Tuesday, January 31, 2012

House Members Ask SEC to Delay Registration of Private Equity Fund Advisers

In a bi-partisan letter to the SEC, seventeen House Members, including Capital Markets Subcommittee Chair Scott Garrett (R-NJ), asked the Commission to delay the March 30, 2012 implementation of regulations requiring the registration of investment advisers to private equity funds and to exclude advisers of private equity funds that are not highly leveraged at the fund level from the registration. The Members believe that applying these new requirements to private equity is detrimental to capital formation and job creation and does little to protect consumers and address potential systemic risk. Given the lack of systemic risk associated with private equity funds and the sophistication of the investors in private equity funds, the substantial costs of registration outweigh any potential benefits.

In the view of the Members, the SEC’s registration requirements do not sufficiently consider the nature of private equity funds and the significant differences between private equity and other types of investment pools. Private equity firms employ long-term investment strategies by locking in capital for multiple years. Private equity investors are typically highly sophisticated qualified purchasers who have committed capital for a fixed term and cannot withdraw from that commitment.

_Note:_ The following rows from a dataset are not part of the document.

/-- A record that is judged at m takes the transition into CLOSED (R42). -/
def Showing.ClosesAt (life : LifeSettings) (m : Nat) (x : Showing) : Prop :=
  (x.state = .planned ∨ x.state = .onSale ∨ x.state = .seating ∨ x.state = .started) ∧
    (x.restAt life m = .closed ∨ x.restAt life m = .ended)

/-- What being judged at m makes of a record x that is not freed: y stands at rest in its state, CLOSED takes its holds, and the seat
figures move at CLOSED alone (R38, R42, R43). Pace, tally and fast flag are left to the arrival; the seats too, where a hold of x ends
at the same arrival for another reason (quiet false). -/
structure Showing.JudgedTo (life : LifeSettings) (m : Nat) (quiet : Prop) (x y : Showing) : Prop where
  record : y = { x with
    state := x.restAt life m, purge := x.purgeAtRest life m, held := y.held, tally := y.tally, pace := y.pace, band := y.band,
    fast := y.fast, oversold := y.oversold }
  rest : y.due life m = none
  closed : quiet → x.ClosesAt life m → y.held = 0
  held : quiet → ¬ x.ClosesAt life m → y.held = x.held

/-- What a minute event at m makes of a record x that is not freed: it is judged, its pace takes one update in the pace states and is 0
after CLOSED, its tally is zeroed, and its fast flag is recomputed (R39, R74, R90, R93). Of a PLANNED record that goes on sale the
pace is not stated: R91 takes its tally to be 0. -/
structure Showing.MinuteTo (life : LifeSettings) (m : Nat) (quiet : Prop) (x y : Showing) : Prop where
  judged : x.JudgedTo life m quiet y
  tally : y.tally = 0
  fast : y.fast = y.nextFast m
  updated : x.state ≠ .planned → (y.state = .onSale ∨ y.state = .seating ∨ y.state = .started) →
    y.pace = x.pace - x.pace / 8 + 2 * x.tally
  stopped : x.ClosesAt life m → y.pace = 0
  kept : x.state = y.state → (x.state = .planned ∨ x.state = .closed ∨ x.state = .ended ∨ x.state = .cancelled) → y.pace = x.pace
  band : quiet → ¬ x.ClosesAt life m → y.band = x.band ∧ y.oversold = x.oversold

/-- A minute event at m taken by the Showing Table and the Seat Accounting Unit, from the showings of s to those of t. -/
structure State.MinuteTaken (m : Nat) (quiet : Showing → Prop) (s t : State) : Prop where
  freed : ∀ x ∈ s.showings, x.FreedAt s.life m → t.showing? x.id = none
  live : ∀ x ∈ s.showings, ¬ x.FreedAt s.life m → ∃ y, t.showing? x.id = some y ∧ x.MinuteTo s.life m (quiet x) y
  old : ∀ y ∈ t.showings, ∃ x ∈ s.showings, x.id = y.id

/-! ### Notices -/

/-- The activation list holds each ACTIVE notice once and no PENDING one (R101), and every takeover entry names the newest ACTIVE
ALERT in scope (R114). -/
structure State.Noticed (s : State) : Prop where
  table : Rising (s.notices.table.map Notice.id)
  once : s.notices.activation.Nodup
  active : ∀ i, i ∈ s.notices.activation ↔ ∃ n ∈ s.notices.table, n.id = i ∧ n.state = .active
  takeover : ∀ p ∈ panelNumbers, s.takeover p = s.takeoverDue p

/-! ### Zones -/

/-- A zone that is not IDLE. -/
def Zone.busy : Zone → Bool
  | .idle => false
  | .cued _ _ => true
  | .playing _ _ => true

Further, the Members emphasized that, given the lack of systemic risk associated with private equity funds and the sophistication of fund investors, the substantial cost of requiring registration of the fund advisers outweighs the potential benefits. Private equity funds will have to expend substantial resources for the establishment and ongoing operations of a compliance program, with many of these costs funneling down into the fund’s portfolio companies, creating burdens for those company managers.

In addition, the Members believe that requiring registration by private equity fund advisers not only misdirects resources at private equity firms but also at the SEC. As a result of private equity fund adviser registration, the SEC will have hundreds of new firms to oversee and inspect, thereby diverting regulatory resources from the core duty of protecting retail investors and other new oversight priorities that can contribute in a meaningful way to financial stability.

The legislation directs the SEC to define the term private equity fund and also directs the SEC to adopt rules requiring private equity fund advisers to maintain records and provide the SEC with reports the Commission deems necessary after considering fund size, governance, risk and investment strategy. The legislation was introduced by Rep. Robert Hurt (R-VA); is co-sponsored by House Financial Services Committee Chair Spencer Bachus (R-ALA) and Capital Markets Subcommittee Chair Scott Garrett (R-NJ).

The Dodd-Frank Act requires most advisers to private investment funds to register with the SEC, including advisers to private equity funds. Rep. Hurt said that the legislation is designed to give private equity firms the same exemption that venture capital firms enjoy under Dodd-Frank.

Committee members are concerned with the private equity registration requirement. They do not see private equity firms as a source of systemic risk. Rep. Gary Peters (D-MI) said that private equity firms are not generally liquid and not highly leveraged, and thus do not pose a systemic risk. It makes no sense to treat private equity firms the same as large hedge funds, he posited. Rep. Hurt fears that the over-regulation of private equity firms could lead to less job creation. He believes that the registration requirement imposes an undue burden on private equity firms.